# Is our soil too cold now?



## Freyadog (Jan 27, 2010)

up here in the mountains of SW Virginia we have had no summer to speak of. Maybe since May we have had and this is a stretch a week of above 80 degrees. Now the nights as in last night in the 40's, days in the low to mid 70's. suppose to be in the 70's at night and close to if not over 90 during the day right now.

Has our soil gotten too cold for planting seed for the fall garden? I am so hoping that Northern folks will chime in. We have our seed ready but I am just wondering with checking the weather for the next 10 days if we will lose what we put in the ground.

If we don't figure out a way to plant our greens this fall we can eat our greens from last fall but will have none for next fall.


----------



## *Andi (Nov 8, 2009)

Greens are a cool weather crop, They like it better on the cool side. While we are a little warmer at the foot of the mountain ... I have just put my cool weather (fall garden) in.
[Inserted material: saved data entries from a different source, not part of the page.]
-- ==== Sys2Proof/Proofs/Admission.lean ====
section
/-! Packet admission: wide counters, the packets of a port, and what a header window does (01, R10; 06, R193, R194, R204;
07, R219). -/

namespace Sys2Proof

open Machine

/-! ### Counters of two words -/

namespace Machine.Dev

theorem wide_congr {s t : Dev} {a : Nat} (h : t.rd a = s.rd a) (h' : t.rd (a + 4) = s.rd (a + 4)) : t.wide a = s.wide a := by
  rw [wide, h, h', wide]

theorem wide_setWide48 (s : Dev) (a v : Nat) : (s.setWide 48 a v).wide a = v % 2 ^ 48 := by
  have hlow : (s.setWide 48 a v).rd a = BitVec.ofNat 32 v := by
    rw [setWide, rd_wr_ne _ _ _ (by omega), rd_wr_same]
  have hhigh : (s.setWide 48 a v).rd (a + 4) = BitVec.ofNat 32 ((v % 2 ^ 48) / 2 ^ 32) := by
    rw [setWide, rd_wr_same]
  rw [wide, hlow, hhigh, BitVec.toNat_ofNat, BitVec.toNat_ofNat]
  omega

end Machine.Dev

theorem raised_count48 (s : Dev) (a : Nat) : Raised 48 a 1 s (s.count48 a) := s.wide_setWide48 a _

/-- A wide counter's two words. -/
abbrev WideRegs (a x : Nat) : Prop := x = a ∨ x = a + 4

theorem Frame.count48_wide {ps : List Part} (s : Dev) (a : Nat) : Frame ps (WideRegs a) s (s.count48 a) :=
  Frame.count48 _ (.inl rfl) (.inr rfl)

section
variable {w a k : Nat} {ps : List Part} {A : Nat → Prop} {s t u : Dev}

/-- What happened before a counter was raised did not concern it. -/
theorem Raised.after (h : Raised w a k t u) (f : Frame ps A s t) (d : ∀ x, WideRegs a x → ¬ A x) : Raised w a k s u := by
  rw [Raised, ← Dev.wide_congr (f.1 a (d _ (.inl rfl))) (f.1 (a + 4) (d _ (.inr rfl)))]
  exact h

/-- A counter raised stays so while its two words stay. -/
theorem Raised.trans (h : Raised w a k s t) (f : Frame ps A t u) (d : ∀ x, WideRegs a x → ¬ A x) : Raised w a k s u := by
  rw [Raised, Dev.wide_congr (f.1 a (d _ (.inl rfl))) (f.1 (a + 4) (d _ (.inr rfl)))]
  exact h

theorem Raised.settle (h : Raised w a k s t) : Raised w a k s (settle t) :=
  h.trans (ps := []) (A := fun _ => False) (Frame.refl t).settle fun _ _ => id

end

/-! ### Packets of a port -/

namespace Machine.Dev

theorem packets_of_flow {s t : Dev} (h : t.flow = s.flow) (p : Nat) : t.packets p = s.packets p := by rw [packets, h, packets]

@[simp] theorem packets_settle (s : Dev) (p : Nat) : (settle s).packets p = s.packets p := packets_of_flow (by simp) p

@[simp] theorem packets_setPackets_same (s : Dev) (p : Nat) (l : List Packet) : (s.setPackets p l).packets p = l :=
  Sparse.get_put_same _ _ _ _

theorem packets_setPackets_ne (s : Dev) {p q : Nat} (l : List Packet) (h : q ≠ p) : (s.setPackets p l).packets q = s.packets q :=
  Sparse.get_put_ne _ _ _ h

/-- A packet joins those of a port. -/
def enqueue (s : Dev) (p : Nat) (y : Packet) : Dev := s.setPackets p (s.packets p ++ [y])

/-- The packet joined those of a port, and no other port's packets changed. -/
def Joined (s t : Dev) (p : Nat) (y : Packet) : Prop :=
  t.packets p = s.packets p ++ [y] ∧ ∀ q, q ≠ p → t.packets q = s.packets q

theorem joined_enqueue (s : Dev) (p : Nat) (y : Packet) : s.Joined (s.enqueue p y) p y :=
  ⟨packets_setPackets_same _ _ _, fun _ hq => packets_setPackets_ne _ _ hq⟩

theorem Joined.of_flow {s t u : Dev} {p : Nat} {y : Packet} (h : s.Joined t p y) (e : u.flow = t.flow) : s.Joined u p y :=
  ⟨(packets_of_flow e p).trans h.1, fun q hq => (packets_of_flow e q).trans (h.2 q hq)⟩

theorem Joined.settle {s t : Dev} {p : Nat} {y : Packet} (h : s.Joined t p y) : s.Joined (settle t) p y := h.of_flow (by simp)

end Machine.Dev

theorem Frame.setPackets {ps : List Part} {A : Nat → Prop} {s : Dev} (p : Nat) (l : List Packet) (h : .flow ∈ ps) :
    Frame ps A s (s.setPackets p l) := Frame.setFlow _ h

/-! ### Slots (R193, R194) -/

namespace Machine.Dev

variable (s : Dev) (p : Nat)

/-- The pool is never larger than the field that shows the slots in use. -/
theorem slotPool_lt : s.slotPool p < 2 ^ 11 := by
  have hw := s.lpWidth_le p
  have hc : s.fld (Pg.FLOW + FLOW.JOURNAL_CTRL) 0 9 < 2 ^ 9 := Nat.mod_lt _ (by decide)
  have : s.slotPool p ≤ 511 * 4 := Nat.mul_le_mul (by omega) hw
  omega

theorem slotsUsed_of_flow {s t : Dev} (h : t.flow = s.flow) : t.slotsUsed p = s.slotsUsed p := by
  rw [slotsUsed, packets_of_flow h, slotsUsed]

theorem slotsUsed_enqueue {y : Packet} (h : y.slot = true) : (s.enqueue p y).slotsUsed p = s.slotsUsed p + 1 := by
  rw [slotsUsed, enqueue, packets_setPackets_same, List.filter_append, List.length_append, List.filter_singleton, h]
  rfl

/-- The registers that show the slots in use. -/
def PendRegs (p a : Nat) : Prop := a = adBase p + ADMIT.PENDING ∨ a = adBase p + ADMIT.PEAK
  ∨ a = Pg.FLOW + FLOW.JOURNAL_STATUS ∨ a = Pg.FLOW + FLOW.JOURNAL_PEAK

theorem pendShow_frame {ps : List Part} : Frame ps (PendRegs p) s (s.pendShow p) := by
  have hpeak : ∀ {t : Dev} {a len v : Nat}, PendRegs p a → Frame ps (PendRegs p) t (t.peakF a 0 len v) := fun h =>
    Frame.ite (Frame.setF _ _ _ h) (Frame.refl _)
  exact (((Frame.setF _ _ _ (.inl rfl)).trans (hpeak (.inr (.inl rfl)))).trans (Frame.setF _ _ _ (.inr (.inr (.inl rfl))))).trans
    (hpeak (.inr (.inr (.inr rfl))))

@[simp] theorem flow_pendShow : (s.pendShow p).flow = s.flow := (s.pendShow_frame p (ps := [])).2 .flow (by decide)

theorem not_pendRegs_entered {x : Nat} (h : WideRegs (adBase p + ADMIT.ENTERED) x) : ¬ PendRegs p x := by
  have : x = Pg.ADMIT (p / 4) + 0x80 * (p % 4) + 0x110 ∨ x = Pg.ADMIT (p / 4) + 0x80 * (p % 4) + 0x110 + 4 := h
  simp only [PendRegs, adBase, Pg.ADMIT, Pg.FLOW, ADMIT.PENDING, ADMIT.PEAK, FLOW.JOURNAL_STATUS, FLOW.JOURNAL_PEAK] at this ⊢
  omega

theorem rd_peakF_ne (a lo len v : Nat) {b : Nat} (h : b ≠ a) : (s.peakF a lo len v).rd b = s.rd b := by
  unfold peakF
  split
  · exact rd_setF_ne _ _ _ _ _ h
  · rfl

/-- `PENDING` shows the slots in use. -/
theorem fld_pendShow (h : s.slotsUsed p < 2 ^ 11) : (s.pendShow p).fld (adBase p + ADMIT.PENDING) 0 11 = s.slotsUsed p := by
  have hflow : ∀ off, Pg.FLOW + off < Pg.FLOW + 0x1000 → adBase p + ADMIT.PENDING ≠ Pg.FLOW + off := by
    simp only [adBase, Pg.ADMIT, Pg.FLOW]
    omega
  have hrd : (s.pendShow p).rd (adBase p + ADMIT.PENDING) = withField (s.rd (adBase p + ADMIT.PENDING)) 0 11 (s.slotsUsed p) := by
    rw [pendShow, rd_peakF_ne _ _ _ _ _ (hflow _ (by decide)), rd_setF_ne _ _ _ _ _ (hflow _ (by decide)),
      rd_peakF_ne _ _ _ _ _ (by simp), rd_setF_same]
  rw [fld, hrd, fieldOf_withField _ _ _ _ (by decide), Nat.mod_eq_of_lt h]

end Machine.Dev

/-! ### A header window (R10, R193, R204, R219, R508) -/

theorem signedOf_eq_toInt (v : Nat) : signedOf 16 v = (BitVec.ofNat 16 v).toInt := by
  rw [BitVec.toInt_eq_toNat_cond, BitVec.toNat_ofNat, signedOf]
  split <;> split <;> omega

theorem macControl_iff (w : List Byte) :
    Dev.macControl w = true ↔ natBE (w.take 6) = 0x0180C2000001 ∧ natBE (slice w 12 2) = 0x8808 := by
  simp [Dev.macControl]

namespace Machine.Dev

/-- The packet that a header window begins. -/
def arrived (s : Dev) (p : Nat) (window : List Byte) (len : Nat) (rx : BitVec 80) : Packet :=
  { window := window.take (min 192 len), len := len,
    rxTime := rx + BitVec.ofInt 80 (BitVec.ofNat 16 (s.fld (Pg.HOST p + HOST.TS_ADJ) 0 16)).toInt, slot := false, rest := [],
    refused := none, unread := false, fetched := [], lookup := none, decided := none, last := none, timedOut := false }

section
variable {s : Dev} {p : Nat} {window : List Byte} {len : Nat} {rx : BitVec 80}

theorem headerWindow_ignored (h : s.receives p = false ∨ macControl window = true) : s.headerWindow p window len rx = s :=
  if_pos (by simpa using h)

theorem headerWindow_taken (hr : s.receives p = true) (hc : macControl window = false) : s.headerWindow p window len rx =
    if s.lineSafe p then s.enqueue p { s.arrived p window len rx with refused := some 7 }
    else if s.guarded then s.enqueue p { s.arrived p window len rx with refused := some 4 }
    else if s.fallback p then s.enqueue p (s.arrived p window len rx)
    else if s.slotPool p ≤ s.slotsUsed p then
      ((s.enqueue p (s.arrived p window len rx)).count48 (adBase p + ADMIT.SLOT_FULL)).raise (Pg.ADMIT (p / 4)) 20
    else ((s.enqueue p { s.arrived p window len rx with slot := true }).count48 (adBase p + ADMIT.ENTERED)).pendShow p := by
  unfold headerWindow
  rw [if_neg (by simp [hr, hc])]
  simp only [signedOf_eq_toInt]
  rfl

end

end Machine.Dev

section
variable {s : State} {p : Lane} {window : List Byte} {len : Nat} {rx : BitVec 80}

theorem gives_headerWindow_ignored (h : s.d.receives p = false ∨ Dev.macControl window = true) :
    Gives (.headerWindowComplete p window len rx) s (Frame [] (fun _ => False) s.d) :=
  gives_run (Eq.refl (execHeaderWindowComplete p window len rx s)) (by
    rw [Dev.headerWindow_ignored h]
    exact (Frame.refl _).settle)

/-- A packet that joins without a slot is all that changes. -/
theorem joined_enqueue_frame (s : Dev) (p : Nat) (y : Packet) :
    s.Joined (settle (s.enqueue p y)) p y ∧ Frame [.flow] (fun _ => False) s (settle (s.enqueue p y)) :=
  ⟨(s.joined_enqueue p y).settle, (Frame.setPackets p _ (by decide)).settle⟩

variable (hr : s.d.receives p = true) (hc : Dev.macControl window = false)
include hr hc

theorem gives_headerWindow_safe (h : s.d.lineSafe p = true) : Gives (.headerWindowComplete p window len rx) s (fun t =>
    s.d.Joined t p { s.d.arrived p window len rx with refused := some 7 } ∧ Frame [.flow] (fun _ => False) s.d t) :=
  gives_run (Eq.refl (execHeaderWindowComplete p window len rx s)) (by
    rw [Dev.headerWindow_taken hr hc, if_pos h]
    exact joined_enqueue_frame _ _ _)

variable (hsafe : s.d.lineSafe p = false)
include hsafe

theorem gives_headerWindow_guarded (h : s.d.guarded = true) : Gives (.headerWindowComplete p window len rx) s (fun t =>
    s.d.Joined t p { s.d.arrived p window len rx with refused := some 4 } ∧ Frame [.flow] (fun _ => False) s.d t) :=
  gives_run (Eq.refl (execHeaderWindowComplete p window len rx s)) (by
    rw [Dev.headerWindow_taken hr hc, if_neg (Bool.eq_false_iff.mp hsafe), if_pos h]
    exact joined_enqueue_frame _ _ _)

variable (hguard : s.d.guarded = false)
include hguard

theorem gives_headerWindow_fallback (h : s.d.fallback p = true) : Gives (.headerWindowComplete p window len rx) s (fun t =>
    s.d.Joined t p (s.d.arrived p window len rx) ∧ Frame [.flow] (fun _ => False) s.d t) :=
  gives_run (Eq.refl (execHeaderWindowComplete p window len rx s)) (by
    rw [Dev.headerWindow_taken hr hc, if_neg (Bool.eq_false_iff.mp hsafe), if_neg (Bool.eq_false_iff.mp hguard), if_pos h]
    exact joined_enqueue_frame _ _ _)

variable (hfb : s.d.fallback p = false)
include hfb

theorem gives_headerWindow_full (h : s.d.slotPool p ≤ s.d.slotsUsed p) : Gives (.headerWindowComplete p window len rx) s (fun t =>
    s.d.Joined t p (s.d.arrived p window len rx) ∧ Raised 48 (Dev.adBase p + ADMIT.SLOT_FULL) 1 s.d t
      ∧ t.bit (Pg.ADMIT (p.val / 4) + HDR.INT_STATUS) 20 = true) := by
  set u := s.d.enqueue p (s.d.arrived p window len rx) with hu
  have hne : ∀ x, WideRegs (Dev.adBase p + ADMIT.SLOT_FULL) x → x ≠ Pg.ADMIT (p.val / 4) + HDR.INT_STATUS := by
    rintro _ (rfl | rfl) <;> simp only [Dev.adBase, ADMIT.SLOT_FULL, HDR.INT_STATUS] <;> omega
  have hraised : Raised 48 (Dev.adBase p + ADMIT.SLOT_FULL) 1 s.d (u.count48 (Dev.adBase p + ADMIT.SLOT_FULL)) :=
    (raised_count48 u _).after (A := fun _ => False) (Frame.setPackets (ps := [.flow]) p _ (by decide)) fun _ _ => id
  refine gives_run (Eq.refl (execHeaderWindowComplete p window len rx s)) ?_
  rw [Dev.headerWindow_taken hr hc, if_neg (Bool.eq_false_iff.mp hsafe), if_neg (Bool.eq_false_iff.mp hguard),
    if_neg (Bool.eq_false_iff.mp hfb), if_pos h]
  refine ⟨((s.d.joined_enqueue p _).of_flow (by simp)).settle,
    (hraised.trans (ps := []) (A := (· = Pg.ADMIT (p.val / 4) + HDR.INT_STATUS)) (Frame.raise _ rfl) hne).settle, ?_⟩
  rw [Dev.bit_settle, Dev.bit, Dev.rd_raise_same]
  exact bitOf_withBit _ _ _ (by decide)

theorem gives_headerWindow_entered (h : s.d.slotsUsed p < s.d.slotPool p) : Gives (.headerWindowComplete p window len rx) s (fun t =>
    s.d.Joined t p { s.d.arrived p window len rx with slot := true } ∧ Raised 48 (Dev.adBase p + ADMIT.ENTERED) 1 s.d t
      ∧ t.fld (Dev.adBase p + ADMIT.PENDING) 0 11 = s.d.slotsUsed p + 1) := by
  set y : Packet := { s.d.arrived p window len rx with slot := true } with hy
  set u := (s.d.enqueue p y).count48 (Dev.adBase p + ADMIT.ENTERED) with hu
  have hflow : u.flow = (s.d.enqueue p y).flow := by simp [hu]
  have hraised : Raised 48 (Dev.adBase p + ADMIT.ENTERED) 1 s.d u :=
    (raised_count48 (s.d.enqueue p y) _).after (A := fun _ => False) (Frame.setPackets (ps := [.flow]) p _ (by decide)) fun _ _ => id
  have hused : u.slotsUsed p = s.d.slotsUsed p + 1 := (Dev.slotsUsed_of_flow p hflow).trans (s.d.slotsUsed_enqueue p rfl)
  refine gives_run (Eq.refl (execHeaderWindowComplete p window len rx s)) ?_
  rw [Dev.headerWindow_taken hr hc, if_neg (Bool.eq_false_iff.mp hsafe), if_neg (Bool.eq_false_iff.mp hguard),
    if_neg (Bool.eq_false_iff.mp hfb), if_neg (Nat.not_le.mpr h)]
  refine ⟨((s.d.joined_enqueue p y).of_flow ((u.flow_pendShow p).trans hflow)).settle,
    (hraised.trans (ps := []) (u.pendShow_frame p) fun _ => Dev.not_pendRegs_entered p).settle, ?_⟩
  have := s.d.slotPool_lt p
  rw [Dev.fld_settle, u.fld_pendShow p (by omega), hused]

end

end Sys2Proof
end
We had a temp of 49 this morning.


----------



## The_Blob (Dec 24, 2008)

*Andi said:


> Greens are a cool weather crop, They like it better on the cool side. While we are a little warmer at the foot of the mountain ... I have just put my cool weather (fall garden) in.
> 
> We had a temp of 49 this morning.


Beat me to it, Andi.  :wave:


----------



## Freyadog (Jan 27, 2010)

*Andi said:


> Greens are a cool weather crop, They like it better on the cool side. While we are a little warmer at the foot of the mountain ... I have just put my cool weather (fall garden) in.
> 
> We had a temp of 49 this morning.


V-
Gonna give it a try. I realize that greens are cool weather crops but was wondering if the soil has gotten too cool for the seed to sprout. My girfriend was told this morning that we are suppose to drop into the 30's tonight. Gonna have to wait and see about that one. anyway just wondering if the seed would sprout in this cold soil. We have never planted as cool as it is. Usually up here on top of the mountain above you it is really warm and do not have to worry about the temp of the soil.


----------



## brightstar (Apr 24, 2012)

Freya-
I'm in NE TN so have very similar weather to you. I am planning on planting some greens this weekend and am hoping to have good luck  My mom has planted at this cool before and it went ok for her. Her trick-Christmas string lights. If she saw the temp was going to drop too low, she plugged in some outdoor Christmas lights and laid around the seeds/plants. The small amount of heat they gave off seemed to do the trick.


----------



## CapnJack (Jul 20, 2012)

brightstar said:


> Freya-
> I'm in NE TN so have very similar weather to you. I am planning on planting some greens this weekend and am hoping to have good luck  My mom has planted at this cool before and it went ok for her. Her trick-Christmas string lights. If she saw the temp was going to drop too low, she plugged in some outdoor Christmas lights and laid around the seeds/plants. The small amount of heat they gave off seemed to do the trick.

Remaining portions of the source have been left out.